They were the kind of small men, or short ones. A name that is too short to describe what it was that made them who they were. They had minds of moss and flowers, of a warm home and a hearty meal, the minds of simple pleasure and hard work, of reward and forgiveness and purpose. They had faces that opened out on the world, like a doorway, a doorway that from within lay peace and rest and song. They had the earth hum of children, yet age in their voices like men. The day they left Angrenost I did not mourn the passing. It was not until the east wind blew and the sun passed into the land of shadow and the Dwarf-Elf company walked among my trees that my mind was again occupied with thought of lords and journeys. Journeys like the ones from long past when I last left the forest. I hear talk now of peace and safety, of kings men and strong roads, but the borders of my land are not what they once were, and this will be a long journey indeed.
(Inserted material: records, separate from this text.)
-- ==== Sys2Proof/Machine/Codec.lean ====
section
/-! DEFINITION. The Frame Codec (spec/40_frame_codec.md): single bits of a byte, the CRC-8, the outbound serializer, the
inbound accessors and the lap-timer conversion. Pure functions of the parameters and the bytes; they change no state. -/

namespace Sys2Proof.Machine

/-! Bits of a byte (R8). -/

/-- `b[i]` (R8). -/
def readBit (b : Byte) (i : Fin 8) : Bool := b.getLsbD i.val

/-- `b` with `b[i] <- x`, the other bits kept (R8). -/
def writeBit (b : Byte) (i : Fin 8) (x : Bool) : Byte :=
  if x then b ||| (1#8 <<< i.val) else b &&& ~~~(1#8 <<< i.val)

/-- `reverse8` "swaps bit k and bit 7-k" (R110). -/
def reverse8 (b : Byte) : Byte := b.reverse

/-! The checksum. -/

/-- One of the eight shifts of `crc8_update` (R110). -/
def crcShift (p : Params) (c : Byte) : Byte :=
  if c.getLsbD 7 then (c <<< 1) ^^^ p.crcPoly else c <<< 1

/-- `crc8_update(c, b)` (R110). -/
def crc8Update (p : Params) (c b : Byte) : Byte :=
  (crcShift p)^[8] (c ^^^ (if p.crcReflect then reverse8 b else b))

/-- `crc8(bytes)` (R111). -/
def crc8 (p : Params) (bytes : List Byte) : Byte :=
  let c := bytes.foldl (crc8Update p) p.crcInit
  (if p.crcReflect then reverse8 c else c) ^^^ p.crcXorOut

/-! The outbound direction. -/

/-- `encode_out(op, d, led)`: the layout of R88 with its checksum (R113). -/
def encodeOut (p : Params) (op : Byte) (d : PerSlot Byte) (led : Byte) : OutFrame :=
  #v[op, d[0], d[1], d[2], d[3], d[4], d[5], led, crc8 p (op :: (d.toList ++ [led]))]

/-! The asserted-high view of a drive byte (R90). -/

/-- The brake is on: bit 7 is clear (R90). -/
def driveBrake (d : Byte) : Bool := !readBit d 7

/-- The lane change is on: bit 6 is clear (R90). -/
def driveLane (d : Byte) : Bool := !readBit d 6

/-- The commanded power, `(~drive)[5:0]` (R90). -/
def drivePower (d : Byte) : BitVec 6 := (~~~d).extractLsb' 0 6

/-! The inbound direction: the accessors of R81 to R86, R115. -/

/-- `frame_ok(f)` (R114). -/
def frameOk (p : Params) (f : InFrame) : Bool := crc8 p (f.toList.take 14) == f[14]

/-- `conn_in(f, i)` (R81). -/
def connIn (p : Params) (f : InFrame) (i : Slot) : Bool := readBit f[0] p.connBit[i] ^^ p.connActiveLow

/-- Bit 7 of `status`, track power: no rule reads it (R81). -/
def trackPowerIn (f : InFrame) : Bool := readBit f[0] 7

/-- The handset byte of slot `i`, offset 1 + i (R80). -/
def handsetIn (f : InFrame) (i : Slot) : Byte := f[1 + i.val]

/-- `brake_in(h)`: bit 7 is clear (R82). -/
def brakeIn (h : Byte) : Bool := !readBit h 7

/-- `lane_in(h)`: bit 6 is clear (R82). -/
def laneIn (h : Byte) : Bool := !readBit h 6

/-- `power_in(h) = (~h)[5:0]` (R82). -/
def powerIn (h : Byte) : BitVec 6 := (~~~h).extractLsb' 0 6

/-- `aux_current`, raw telemetry: no rule reads it (R83). -/
def auxCurrentIn (f : InFrame) : Byte := f[7]

/-- `car_in(f) = f[8][2:0]` (R84). -/
def carIn (f : InFrame) : BitVec 3 := f[8].extractLsb' 0 3

/-- `lap_timer(f)`, big-endian at offsets 9..12 (R61, R85); the other order where the parameter `LAP_TIMER_BE` is false
(PRESUMED, notes/assumptions/12.md). -/
def lapTimer (p : Params) (f : InFrame) : BitVec 32 :=
  if p.lapTimerBE then f[9] ++ f[10] ++ f[11] ++ f[12] else f[12] ++ f[11] ++ f[10] ++ f[9]

/-- `button_status` (R86). -/
def buttonsIn (f : InFrame) : Byte := f[13]

/-- The button of code `b` is pressed: its bit is 0 (R86). -/
def pressedIn (p : Params) (f : InFrame) (b : Fin 6) : Bool := !readBit (buttonsIn f) p.btnBit[b]

/-- The field values `decode_in` gives (R115). -/
structure InFields where
  /-- Connectivity per handset (R81). -/
  conn : PerSlot Bool
  /-- Bit 7 of `status` (R81). -/
  trackPower : Bool
  /-- Brake asserted, per slot (R82). -/
  brake : PerSlot Bool
  /-- Lane change asserted, per slot (R82). -/
  lane : PerSlot Bool
  /-- Power 0..63, per slot (R82). -/
  power : PerSlot (BitVec 6)
  /-- `aux_current` (R83). -/
  auxCurrent : Byte
  /-- The low three bits of `carid_and_flag` (R84). -/
  car : BitVec 3
  /-- The device's tick count (R85). -/
  lapTimer : BitVec 32
  /-- Pressed, per button code (R86). -/
  pressed : PerSlot Bool
  deriving DecidableEq, Repr

/-- `decode_in(f)`: nothing when the checksum fails, else every field by its mask (R115). The decode path reads the
accessors themselves, as R115 allows. -/
def decodeIn (p : Params) (f : InFrame) : Option InFields :=
  if frameOk p f then
    some
      { conn := Vector.ofFn (connIn p f)
        trackPower := trackPowerIn f
        brake := Vector.ofFn fun i => brakeIn (handsetIn f i)
        lane := Vector.ofFn fun i => laneIn (handsetIn f i)
        power := Vector.ofFn fun i => powerIn (handsetIn f i)
        auxCurrent := auxCurrentIn f
        car := carIn f
        lapTimer := Sys2Proof.Machine.lapTimer p f
        pressed := Vector.ofFn (pressedIn p f) }
  else none

/-- `ticks_to_us(n) = (n * TICK_US_NUM) / TICK_US_DEN` in 64 bits, truncating (R116). -/
def ticksToUs (p : Params) (n : BitVec 32) : Time := (n.zeroExtend 64 * p.tickUsNum) / p.tickUsDen

end Sys2Proof.Machine
end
Hum hmm either way, off I must go. For I have hardly passed the mountain, and Fladrif has not answered my call, or the wind has blown it over the peaks, or a birds song has taken it off into the sea. Either way, I have not been hasty enough it would seem, for the sun has fallen on me too many times, and again I find the winter wind blowing around my feet and rousing my joints. I must walk among the trees if I am to find the Shire. “The Shire” I say to the trees I pass, but ever I walk, and ever they say “northward old Fangorn”. I have caught scent of men, and to avoid them I must walk around the mountain. Hum hmm I go, up over stone and hill. Snow would stop a lesser Ent, but I am the oldest left and strength yet resides in my roots, let no wind fell the tree that bends I say.
It has been a long walk indeed, the trees that dwell on the ever changing slopes grow short and die early, but they sang me onwards. “The Shire” I said, but of the talk of man they had not heard, and their reply was of warmth and of water, of sorrow, regret and of a land were life grew tall as I. Hum hmm I blow my call often now to keep the warmth in my trunk; my roots and branches turn and snap in the brittle cold and growth is slow this far from the Isen.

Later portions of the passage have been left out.